Yes, we're a startup. With cunoFS, we've made it possible to leverage the lower cost and higher throughput of object storage like S3, and make it work transparently with functions like e.g. mmap(), chmod(), execve(), renameat2().
> (...) leverage the lower cost and higher throughput of object storage like S3 (...)
What do you mean by "lower cost (...) of object storage like S3"? Isn't S3 terribly expensive? I recall S3 costs around 10$/month per TB you park there without doing anything to it, and AWS charges basically for everything you do to those objects over a network.
Not to mention that apparently we're supposed to compare that to storing on your local harddisk.
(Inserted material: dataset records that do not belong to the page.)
-- ==== Sys2Proof/WellFormed.lean ====
section
/-! DEFINITION. The checks on an operation as syntax: which terms are operations at all, and which the host may issue.
Operand ranges need no check, for the operand types admit nothing else (30_encoding.md R54, R55 (f)). -/

namespace Sys2Proof

/-- The term names one of the seven operations; the reserved word names none (00_scope.md R3, 30_encoding.md R55 (a)). -/
def Instr.isOperation : Instr → Bool
  | .detect _ => true
  | .read3 _ => true
  | .read6 _ => true
  | .read _ => true
  | .setStrobe _ _ => true
  | .sample _ => true
  | .format _ => true
  | .reserved _ => false

/-- The host may present the term's word on CMD and have it accepted (30_encoding.md R51, R55 (b); 47_sequencer.md R82). -/
def Instr.isHostCommand : Instr → Bool
  | .detect _ => true
  | .read3 _ => true
  | .read6 _ => true
  | .read _ => true
  | .setStrobe _ _ => false
  | .sample _ => false
  | .format _ => false
  | .reserved _ => false

/-- A well-formed instruction is one of the seven operations of 00_scope.md R3. -/
abbrev Instr.WellFormed (i : Instr) : Prop := i.isOperation = true

/-- A host command of 30_encoding.md R51. -/
abbrev Instr.HostCommand (i : Instr) : Prop := i.isHostCommand = true

end Sys2Proof
end

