-- ==== Sys2Proof/Machine/Dispatch.lean ====
section
/-! DEFINITION. One arm a constructor of Instr, each one call of that operation's meaning. -/

namespace Sys2Proof.Machine

def exec (i : Instr) (s : State) : Host.Outcome State Fault Refusal :=
  match i with
  | .detect p => Sys2Proof.Machine.execDetect p s
  | .read3 p => Sys2Proof.Machine.execRead3 p s
  | .read6 p => Sys2Proof.Machine.execRead6 p s
  | .read p => Sys2Proof.Machine.execRead p s
  | .setStrobe p l => Sys2Proof.Machine.execSetStrobe p l s
  | .sample p => Sys2Proof.Machine.execSample p s
  | .format st => Sys2Proof.Machine.execFormat st s
  | .reserved p => Sys2Proof.Machine.execReserved p s

end Sys2Proof.Machine
end

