-- ==== Sys2Proof/Machine/Fetch.lean ====
section
/-! DEFINITION. What the block does at its next step, and the sequencer's work beside the micro-operation
(47_sequencer.md R82 to R87, 60_exceptions.md R99). -/

namespace Sys2Proof.Machine

/-- What one step is. -/
inductive Activity where
  /-- The reset input is asserted. -/
  | reset
  /-- Nothing is running and nothing is accepted (60_exceptions.md R107). -/
  | idle
  /-- An operation the host presents. -/
  | hostOp (i : Instr)
  /-- The micro-operation the sequencer issues. -/
  | microOp (i : Instr)
  deriving DecidableEq, Repr

/-- What the block does at its next step. Reset wins over everything (60_exceptions.md R99 (f)); a busy block makes its next
bus access and never waits, whatever else the host does (47_sequencer.md R83, R86; log 9); an idle block runs what the host
presents or calls (R82, R84; log 10). -/
def State.activity (s : State) : Activity :=
  match s.move with
  | .reset => .reset
  | m =>
    if s.busy then .microOp s.microOp
    else
      match m.instr with
      | some i => .hostOp i
      | none => .idle

/-- The sequencer's work after the micro-operation of a phase (47_sequencer.md R86). -/
def State.afterMicroOp (ph : Phase) (s : State) : State :=
  match ph with
  | .wr => s.afterStrobe
  | .rd => s.afterRead

/-- The sequencer's work on an outcome of a micro-operation. -/
def advance (ph : Phase) : Host.Outcome State Fault Refusal → Host.Outcome State Fault Refusal
  | .next t => .next (t.afterMicroOp ph)
  | .fault r => .fault r
  | .refused r => .refused r

/-- An entry of schedule DET that writes the given level: entry 0 or entry 1 (30_encoding.md R52). -/
def detStep : Level → BitVec 3
  | .low => 0
  | .high => 1

/-- The state in which the next step runs the given operation: the host presents its word to an idle block, or the
sequencer stands at it in schedule DET, or the host calls the formatter while the block is idle (log 13). -/
def State.place (i : Instr) (s : State) : State :=
  match i with
  | .setStrobe p l =>
    { s with busy := true, port := p, prog := .det, stepIx := detStep l, ph := .wr, host := .wait :: s.host }
  | .sample p =>
    { s with busy := true, port := p, prog := .det, stepIx := 0, ph := .rd, run := 0, iter := 0, host := .wait :: s.host }
  | .format st => { s with busy := false, host := .format st :: s.host }
  | j => { s with busy := false, host := .present ((encodeWord j).getD 0) :: s.host }

end Sys2Proof.Machine
end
Isn't local storage always far higher throughput than accessing something across the internet? Being able to store and access stuff on the internet as if it's local is a great idea, but the way they sell it is unconvincing and sounds like they don't really understand what they're talking about.
Hi author here, sorry I missed this post. The performance benchmarks and cost comparisons are for comparing S3 vs EBS (ext4 formatted), EFS, FSx Lustre and others within the same datacenter (i.e. LAN use case rather than WAN use case). That means if you have an EC2 instance running in, say AWS Ohio, and are comparing those storage options also within AWS Ohio, then cunoFS is both cheaper and higher throughput than those other options. It's a different story over WAN. In that case, your own local NVMe storage is going to be cheaper and generally faster that remote storage over a WAN. But that local NVMe storage (on say your solo laptop) isn't going to have anywhere near the Enterprise-grade redundancy, availability and scalability that AWS S3/Azure Blob/Storj/Wasabi/etc has.